**Problem details**
Please copy out every line in the entries that includes the word "tget".

-------- Records supplied

/-- Meaning of WORKGROUP_DONE (R270): the workgroup on a core completes; `writes` are the stores of its invocations, `drb` its DRAM bytes. -/
def execWorkgroupDone (t : Tick) (core : BitVec 4) (writes : List MemWrite) (drb : BitVec 40) (s : State) : Out :=
  let s := accrue (advance t s)
  match (coreRec s core.toNat).ctx with
  | some x =>
    (match x.step, jobOf s x.fn x.id x.inst with
     | .group _ _, some j =>
       let s := freeCore core.toNat (meter x.fn x.id x.inst 0 drb.toNat (jobStores j writes s))
       .next (setJob x.fn x.id x.inst groupEnd s)
     | _, _ => .next s)
  | none => .next s

/-! ### Faults (R274, R280) -/

/-- A RENDER_FAULT record (Table 8.10). -/
def renderFaultRecord (j : Job) (code off stamp : Nat) : List Byte :=
  le 2 0x0401 ++ le 2 (bit (j.cls == 0)) ++ le 4 j.id ++ le 4 j.inst ++ le 1 code ++ le 3 0 ++ le 8 off ++ le 8 stamp

/-- Report the command fault of a job, once (R274). -/
def reportFault (j : Job) (s : State) : State :=
  match j.fault with
  | some (code, off) =>
    if j.reported then s
    else
      let s := post j.fn (j.cls == 0) (renderFaultRecord j code off s.gtb) s
      let w := rd s Reg.GPX_CNT_FAULTS
      let w := setF w Fld.GPX_CNT_FAULTS_FAULTS (getF w Fld.GPX_CNT_FAULTS_FAULTS + 1)
      let w := if code = 5 then setF w Fld.GPX_CNT_FAULTS_BIN_OVERFLOWS (getF w Fld.GPX_CNT_FAULTS_BIN_OVERFLOWS + 1) else w
      setJob j.fn j.id j.inst (fun j => { j with reported := true }) (wr Reg.GPX_CNT_FAULTS w s)
  | none => s

/-- Meaning of COMMAND_FAULT (R274): the front end finds the fault of a job's stream. -/
def execCommandFault (t : Tick) (fn : Fn) (id inst : Word) (s : State) : Out :=
  let s := accrue (advance t s)
  match jobOf s fn.val id.toNat inst.toNat with
  | some j => .next (reportFault j s)
  | none => .next s

/-- The byte offset of the STATE, or for compute of the DISPATCH, that selected the program of a context (R280). -/
def progOff (j : Job) (cmd : Nat) (disp : Bool) : Nat :=
  if disp then (match j.cmds[cmd]? with | some c => c.off | none => 0)
  else match stateAt j.cmds cmd with | some (_, _, o) => o | none => 0

/-- Meaning of PROGRAM_FAULT (R280): a wave of the context on a core, shading entry `entry` of its tile, stops and its job faults with BAD_STATE. -/
def execProgramFault (t : Tick) (core : BitVec 4) (entry : Word) (s : State) : Out :=
  let s := accrue (advance t s)
  match (coreRec s core.toNat).ctx with
  | some x =>
    (match jobOf s x.fn x.id x.inst with
     | some j =>
       let off := match x.step with
         | .batch cmd _ _ => progOff j cmd false
         | .group cmd _ => progOff j cmd true
         | .tile (some i) => (match (tget [] j.bins i)[entry.toNat]? with | some e => progOff j e.cmd false | none => 0)
         | _ => 0
       let j' := stopFront 4 off j
       .next (reportFault j' (setJob j.fn j.id j.inst (fun _ => j') s))
     | none => .next s)
  | none => .next s

/-! ### Delivery (R272) -/

/-- Is everything of a job done? -/
def jobDone (s : State) (j : Job) : Bool :=
  (match j.phase with
   | .vertex => false
   | .fragment => j.tiles.isEmpty && j.tilesOut == 0
   | .compute => (jobDispatch j).isNone && j.wgOut == 0) &&
  !((running s ++ (usedSlots s).filterMap (slotCtx s)).any (fun x => x.of j.fn j.id j.inst && x.step != .tile none))

/-- Remove a job and its contexts. -/
def dropJob (fn id inst : Nat) (s : State) : State :=
  let s := (List.range 16).foldl (fun s c => match (coreRec s c).ctx with | some x => if x.of fn id inst then freeCore c s else s | none => s) s
  setRen (fun r => { r with
    jobs := r.jobs.filter (fun j => !(j.fn == fn && j.id == id && j.inst == inst)),
    slots := (List.range 32).foldl (fun t i => match tget none t i with | some x => if x.of fn id inst then tput none t i none else t | none => t) r.slots }) s

/-- Stop the jobs of a contract at the next instruction boundary (R273). -/
def stopJobs (fn id : Nat) (s : State) : State :=
  (s.ren.jobs.filter (fun j => j.fn == fn && j.id == id)).foldl (fun s j => dropJob j.fn j.id j.inst s) (accrue s)

/-- The fence of a delivery (R272): of equal stamps the higher CONTRACT_ID stands. -/
def setFence (fn : Nat) (holm : Bool) (value id : Nat) (s : State) : State :=
  let f := fenceRec s fn holm
  if value = 0 ∨ (f.stamp = s.gtb ∧ id < f.id) then s
  else setRen (fun r => { r with fences := tput {} r.fences (2 * fn + bit holm) ⟨value, s.gtb, id⟩ }) s

/-- Mark the frame of an instance delivered (R299). -/
def frameDone (fn id inst : Nat) (stamp : Tick) (s : State) : State :=
  setRen (fun r => { r with frames := r.frames.map (fun f => if f.fn == fn && f.id == id && f.inst == inst then { f with stamp := some stamp } else f) }) s

/-- Meaning of JOB_DELIVERED (R272): every write of the job is visible. A fault is reported before the contract's record; a job that lost a context (R298) is never delivered. A CREAM job's
delivery is that of its update. -/
def execJobDelivered (t : Tick) (fn : Fn) (id inst : Word) (s : State) : Out :=
  let s := accrue (advance t s)
  match jobOf s fn.val id.toNat inst.toNat with
  | some j =>
    if jobDone s j then
      (let s := dropJob j.fn j.id j.inst (reportFault j s)
       if j.lost then .next s
       else
         let s := bump32 Reg.GPX_CNT_JOBS 1 (setFence j.fn j.holm j.fence j.id s)
         let isCream : Bool := match contractOf s j.fn j.id with | some c => c.kind == .cream | none => false
         if isCream then .next (setContract j.fn j.id (fun c => { c with phase := .ended }) s)
         else .next (finish j.fn j.id j.inst s.gtb 0 (frameDone j.fn j.id j.inst s.gtb s)))
    else .next s
  | none => .next s

/-! ### The dispatcher (R286 to R296) -/

/-- A context for a step of a job. -/
def stepCtx (j : Job) (st : Step) : SCtx := { fn := j.fn, id := j.id, inst := j.inst, cls := j.cls, holm := j.cls == 0, deadline := j.deadline, step := st }

/-- Assignments of cores to tiles of a job that have taken none yet. -/
def waitingCores (s : State) (j : Job) : Nat := ((running s).filter (fun x => x.of j.fn j.id j.inst && x.step == .tile none)).length

/-- The steps of a job that could start now. -/
def jobSteps (s : State) (j : Job) : List SCtx :=
  (match jobBatch j with | some (c, p, n) => [stepCtx j (.batch c p n)] | none => []) ++
  (match jobGroup j with | some (c, i) => [stepCtx j (.group c i)] | none => []) ++
  (if waitingCores s j < j.tiles.length then [stepCtx j (.tile none)] else [])

/-- Live non-compositor contexts (R284, R289). -/
def liveCount (s : State) : Nat := ((running s).filter (fun x => x.cls != 0)).length + (usedSlots s).length

/-- One way to fill a core: the context, the slot it is restored from, its rank (0 compositor, 1 entitled, 2 lent). -/
structure Cand where
  ctx : SCtx
  slot : Option Nat
  rank : Nat
  deriving DecidableEq, Repr

/-- Rank of a context (R287). -/
def ctxRank (s : State) (x : SCtx) : Nat := if x.cls = 0 then 0 else if entitled s (ctxPool x) then 1 else 2

/-- Everything that could be placed on a core: new contexts (fewer than 32 live) and saved ones; sectioned items on SC00 to SC03 only (R288, R289). -/
def candidates (s : State) (core : Nat) : List Cand :=
  let sectioned (x : SCtx) : Bool := match jobOf s x.fn x.id x.inst with | some j => j.sect != 0 | none => false
  let fresh := (s.ren.jobs.flatMap (jobSteps s)).filterMap (fun x => if x.cls = 0 ∨ liveCount s < 32 then some (⟨x, none, ctxRank s x⟩ : Cand) else none)
  let saved := (usedSlots s).filterMap (fun i => (slotCtx s i).map (fun x => (⟨x, some i, ctxRank s x⟩ : Cand)))
  (fresh ++ saved).filter (fun c => decide (core < 4) || !sectioned c.ctx)

/-- Order of two ways (R56, R287): rank, class, deadline, contract identifier. -/
def candBefore (a b : Cand) : Bool :=
  let k (c : Cand) : Nat × Nat × Nat × Nat := (c.rank, c.ctx.cls, c.ctx.deadline, c.ctx.id)
  let (r, c, d, i) := k a
  let (r', c', d', i') := k b
  decide (r < r') || (r == r' && (decide (c < c') || (c == c' && (decide (d < d') || (d == d' && decide (i < i'))))))

/-- The first of a list of ways. -/
def bestCand (l : List Cand) : Option Cand :=
  match l with
  | [] => none
  | c :: cs => some (cs.foldl (fun b x => if candBefore x b then x else b) c)

/-- Place a context on a core (R285, R287): a new one begins a step of its job, a saved one leaves its slot. -/
def place (core : Nat) (claimed : Bool) (c : Cand) (s : State) : State :=
  let x := c.ctx
  let sec : Bool := match jobOf s x.fn x.id x.inst, x.step with
    | some j, .batch cmd _ _ => inSection j.cmds cmd
    | some j, .group cmd _ => inSection j.cmds cmd
    | _, _ => false
  let x' := { x with lent := c.rank == 2, placed := s.gtb, sectAt := if c.slot.isSome then x.sectAt else if sec then some s.gtb else none }
  let s := setCore core { coreRec s core with ctx := some x', claimed := claimed } s
  match c.slot with
  | some i => setRen (fun r => { r with slots := tput none r.slots i none }) s
  | none => setJob x.fn x.id x.inst (fun j => match x.step with
      | .batch cmd prim n => { j with cmd := cmd, prim := prim + n }
      | .group _ _ => { j with wg := j.wg + 1, wgOut := j.wgOut + 1 }
      | _ => j) s

/-- Fill one idle core. -/
def fillCore (s : State) (core : Nat) : State :=
  if (coreRec s core).ctx.isSome then s
  else match bestCand (candidates s core) with
    | some c => place core false c s
    | none => s

/-- Meaning of DISPATCHER_DECISION (R287): every idle core takes the first ready context. The shader island must run. -/
def execDispatcherDecision (t : Tick) (s : State) : Out :=
  let s := accrue (advance t s)
  if gateOn s 2 then .next ((List.range 16).foldl fillCore s) else .next s

/-- CLAIM_CORES (R290). -/
def claimCores (s : State) : Nat := ceilDiv (16 * s.ledger.reserveShd) 1000

/-- Order of cores as victims of a claim (R290, steps 3 to 6): LENT, highest class, latest deadline, highest number. -/
def victimBefore (a b : Nat × SCtx) : Bool :=
  let (la, lb) := (bit a.2.lent, bit b.2.lent)
  decide (lb < la) || (la == lb && (decide (b.2.cls < a.2.cls) || (a.2.cls == b.2.cls &&
    (decide (b.2.deadline < a.2.deadline) || (a.2.deadline == b.2.deadline && decide (b.1 < a.1))))))

/-- The core to take from a list of cores with their contexts. -/
def bestVictim (l : List (Nat × SCtx)) : Option (Nat × SCtx) :=
  match l with
  | [] => none
  | c :: cs => some (cs.foldl (fun b x => if victimBefore x b then x else b) c)

/-- Cores with a context that could be taken: none of the compositor's, none in a section. -/
def takeable (s : State) : List (Nat × SCtx) :=
  (List.range 16).filterMap (fun c => match (coreRec s c).ctx with
    | some x => if x.cls ≠ 0 ∧ x.sectAt.isNone then some (c, x) else none
    | none => none)

/-- Save the context of a core into the first free slot (R297). -/
def saveCtx (core : Nat) (s : State) : State :=
  match (coreRec s core).ctx, (List.range 32).find? (fun i => (slotCtx s i).isNone) with
  | some x, some i => freeCore core (setRen (fun r => { r with slots := tput none r.slots i (some { x with lent := false }) }) s)
  | _, _ => s

/-- A core for the compositor (R290, R291): an idle one, or, within CLAIM_CORES and 220 ticks after the last request, the first victim, its context saved. `took` counts the ticks from request to
first instruction. -/
def claimCore (took : Nat) (s : State) : Option (Nat × Bool × State) :=
  match (List.range 16).find? (fun c => (coreRec s c).ctx.isNone) with
  | some c => some (c, false, s)
  | none =>
    let held := ((List.range 16).filter (fun c => (coreRec s c).claimed)).length
    let spaced : Bool := match s.ren.lastClaim with | none => true | some l => decide (l + 220 ≤ s.gtb)
    if held < claimCores s ∧ spaced then
      (match bestVictim (takeable s) with
       | some (c, _) =>
         let s := setRen (fun r => { r with lastClaim := some s.gtb }) (saveCtx c s)
         let s := bump32 Reg.GPX_PRE_COMP 1 s
         let s := wrF Reg.GPX_PRE_WORST Fld.GPX_PRE_WORST_WORST (max (fld s Reg.GPX_PRE_WORST Fld.GPX_PRE_WORST_WORST) (min took 600)) s
         some (c, true, s)
       | none => none)
    else none

/-- Meaning of COMPOSITOR_PREEMPT (R290 to R294): a core runs the first ready compositor context; `took` is the time from request to first instruction, at most 600 ticks. -/
def execCompositorPreempt (t : Tick) (took : BitVec 10) (s : State) : Out :=
  let s := accrue (advance t s)
  match bestCand ((candidates s 0).filter (fun c => c.rank == 0)) with
  | none => .next s
  | some c =>
    (match claimCore took.toNat s with
     | some (core, claimed, s) => .next (place core claimed c s)
     | none => .next s)

/-- Cores that a swap may take (R295): LENT or of a pool that is not entitled, run for 400 ticks. -/
def swappable (s : State) : List (Nat × SCtx) :=
  (takeable s).filter (fun c => (c.2.lent || !entitled s (ctxPool c.2)) && decide (c.2.placed + 400 ≤ s.gtb))

/-- Meaning of MAINLAND_SWAP (R295, R296): no core is idle, an entitled pool has a ready context, and a core's context gives way to it. -/
def execMainlandSwap (t : Tick) (s : State) : Out :=
  let s := accrue (advance t s)
  if (List.range 16).any (fun c => (coreRec s c).ctx.isNone) then .next s
  else
    match bestVictim (swappable s) with
    | none => .next s
    | some (c, _) =>
      (match bestCand ((candidates s c).filter (fun y => y.rank == 1)) with
       | none => .next s
       | some y => .next (place c false y (bump32 Reg.GPX_PRE_SWAP 1 (saveCtx c s))))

----------------

**Response below**
         | .tile (some i) => (match (tget [] j.bins i)[entry.toNat]? with | some e => progOff j e.cmd false | none => 0)
    slots := (List.range 32).foldl (fun t i => match tget none t i with | some x => if x.of fn id inst then tput none t i none else t | none => t) r.slots }) s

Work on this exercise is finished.